Bulk Passivation Solutions

While interface passivations offer solutions to increase the interface impedance, bulk passivation solutions offer to increase in the bulk impedance as well.

Porous Silicon Substrate

An alternative solution to obtain a low-loss silicon-based substrate, UCLouvain has studied porosification through electrochemical dissolution of of the bulk crystalline silicon. An optimized porosification process can lead to a porous-silicon (PSi) substrates that fulfill the requirements for highly integrated RF SoCs, combining high resistivity and strong linearity. Porous materials have lower dielectric constants than their bulk counterparts, which results in lower crosstalk levels and coupling parasitics.

At UCLouvain, we have developed high quality PSi for RF applications fabricated starting from standard resistivity (1-10 Ωcm) Si wafers [86], [216], in contrast to the most widespread flavor of PSi substrates that is fabricated starting from heavily doped (5-20 mΩcm) Si wafers [213]. Developing a PSi fabrication process starting from standard Si wafers has several advantages. The first is an economical one, as mΩcm wafers typically cost several times the price. A second is the fact that mΩcm wafers present a higher source of impurity contamination to the process equipment and are undesirable in some fabs.

The porosification step renders the wafers significantly more fragile and generally less mechanically stable. It will then be a challenge to handle wafers that have been porosified prior to the CMOS process chain (PRE-PSi substrates) in fabs, as well as in the dicing and packaging industries with high yield rates. For these reasons, post-CMOS process porous silicon (POST-PSi) has been proposed for the first time by UCLouvain’s research group [218], [219]. Those papers demonstrate POST-PSi’s excellent quality as a substrate for RF and mm-wave applications, and as a promising post-CMOS-process solution to be integrated in a fabrication line based on standard-resistivity Si wafers.

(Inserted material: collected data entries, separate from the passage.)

theorem execBeacon_evolves {s0 s : State} (port : Nat) (flit : BeaconFlit) (hs : Evolves s0 s) :
    ∃ r_, execBeacon port flit s = .next r_ ∧ Evolves s0 r_ := by
  refine ⟨_, rfl, ?_⟩
  repeat' (first
      | with_reducible assumption | (have : Evolves _ t_ := h_; clear_value t_)
      | with_reducible apply State.updPort_evolves | with_reducible apply State.updBeacon_evolves
      | with_reducible apply State.linkBeacon_evolves | exact fun k_ => k_ | (intro k_; simpa [Beacon.Ok] using k_)
      | (intro k_; dsimp only; split <;> exact k_) | (intro _ _ _; (try dsimp -zeta only))
      | (intro _; (try dsimp -zeta only))
      | (extract_lets +onlyGivenNames t_; (refine_lift have h_ : Evolves s0 t_ := ?_; ?_); rotate_left; dsimp -zeta only [t_])
      | (extract_lets +onlyGivenNames t_; (refine_lift have h_ : Evolves s0 t_.2 := ?_; ?_); rotate_left; dsimp -zeta only [t_])
      | (extract_lets +onlyGivenNames t_) | split)

theorem execAuxTimeFrame_evolves {s0 s : State} (tick : Nat) (clean : Bool) (hs : Evolves s0 s) :
    ∃ r_, execAuxTimeFrame tick clean s = .next r_ ∧ Evolves s0 r_ := by
  refine ⟨_, rfl, ?_⟩
  repeat' (first
      | with_reducible assumption | (have : Evolves _ t_ := h_; clear_value t_)
      | with_reducible apply State.updBeacon_evolves | with_reducible apply State.applyBeacon_evolves
      | with_reducible apply State.monitorBeacon_evolves | exact fun k_ => k_ | (intro k_; simpa [Beacon.Ok] using k_)
      | (intro k_; dsimp only; split <;> exact k_) | (intro _ _ _; (try dsimp -zeta only))
      | (intro _; (try dsimp -zeta only))
      | (extract_lets +onlyGivenNames t_; (refine_lift have h_ : Evolves s0 t_ := ?_; ?_); rotate_left; dsimp -zeta only [t_])
      | (extract_lets +onlyGivenNames t_; (refine_lift have h_ : Evolves s0 t_.2 := ?_; ?_); rotate_left; dsimp -zeta only [t_])
      | (extract_lets +onlyGivenNames t_) | split)

theorem execBeaconHoldover_evolves {s0 s : State} (hs : Evolves s0 s) :
    ∃ r_, execBeaconHoldover s = .next r_ ∧ Evolves s0 r_ := by
  refine ⟨_, rfl, ?_⟩
  repeat' (first
      | with_reducible assumption | (have : Evolves _ t_ := h_; clear_value t_)
      | with_reducible apply State.updBeacon_evolves | exact fun k_ => k_ | (intro k_; simpa [Beacon.Ok] using k_)
      | (intro k_; dsimp only; split <;> exact k_) | (intro _ _ _; (try dsimp -zeta only))
      | (intro _; (try dsimp -zeta only))
      | (extract_lets +onlyGivenNames t_; (refine_lift have h_ : Evolves s0 t_ := ?_; ?_); rotate_left; dsimp -zeta only [t_])
      | (extract_lets +onlyGivenNames t_; (refine_lift have h_ : Evolves s0 t_.2 := ?_; ?_); rotate_left; dsimp -zeta only [t_])
      | (extract_lets +onlyGivenNames t_) | split)

theorem execBeaconDegraded_evolves {s0 s : State} (hs : Evolves s0 s) :
    ∃ r_, execBeaconDegraded s = .next r_ ∧ Evolves s0 r_ := by
  refine ⟨_, rfl, ?_⟩
  repeat' (first
      | with_reducible assumption | (have : Evolves _ t_ := h_; clear_value t_)
      | with_reducible apply State.raise_evolves | with_reducible apply State.updBeacon_evolves | exact fun k_ => k_
      | (intro k_; simpa [Beacon.Ok] using k_) | (intro k_; dsimp only; split <;> exact k_)
      | (intro _ _ _; (try dsimp -zeta only)) | (intro _; (try dsimp -zeta only))
      | (extract_lets +onlyGivenNames t_; (refine_lift have h_ : Evolves s0 t_ := ?_; ?_); rotate_left; dsimp -zeta only [t_])
      | (extract_lets +onlyGivenNames t_; (refine_lift have h_ : Evolves s0 t_.2 := ?_; ?_); rotate_left; dsimp -zeta only [t_])
      | (extract_lets +onlyGivenNames t_) | split)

Gold-Doped Silicon Substrate

To provide bulk substrate passivation, doping silicon with gold (Au) atoms has been considered in order to implement high-resistivity substrates, notably for RF applications. It is commonly accepted that gold atoms in substitutional sites in crystalline silicon introduce two main deep-level trap states: a donor level at approximately EV + 0.34 eV and an acceptor level at approximately EC – 0.54 eV.
UCLouvain, in collaboration with the University of Southampton, has worked to characterize and model Au-compensated substrate samples. Starting from standard resistivity silicon samples, we demonstrate that excellent RF performance is achieved in terms of losses, linearity and effective resistivity by introducing the deep-level Au traps throughout the entire silicon volume through diffusion of Au [168]. The physics of the substrate are also well understood and modelled accurately in a TCAD framework.

III-V Materials on Silicon Substrates

At mm-wave frequencies, silicon-based devices are outperformed by novel semiconductor technologies including the III-N (e.g., GaN) and III-V (e.g., InP) material systems. To reduce their cost and, potentially, environmental impact, there is a high interest in integrating these materials onto large-scale Si wafers.

Heterointegration brings plenty of previously unseen physical phenomena related to the interfaces formed by the III-V or III-N with Si and the complex multilayer material stack. These effects can lead to unwanted degradation of the devices’ performance, notably from the perspective of substrate loss and trapping [G1], [G2].

At UCLouvain, we consider these innovative technologies with a bottom-up approach to provide engineering guidelines to our industrial partners. A fine understanding of the material physics and interfaces is gained via TCAD simulations and/or electrical measurements of multilayer substrates (MOS/MIS capacitors) [G3], [G4]. The insights then percolate to the device level (small-signal equivalent circuit extraction, especially parasitics) and further to simple demonstrator circuits [G5]. The full skillset available in our group is put to use, from the fabrication of simple test structures in our cleanroom facilities, wideband RF characterization to the design of complete circuits in state-of-the art technologies.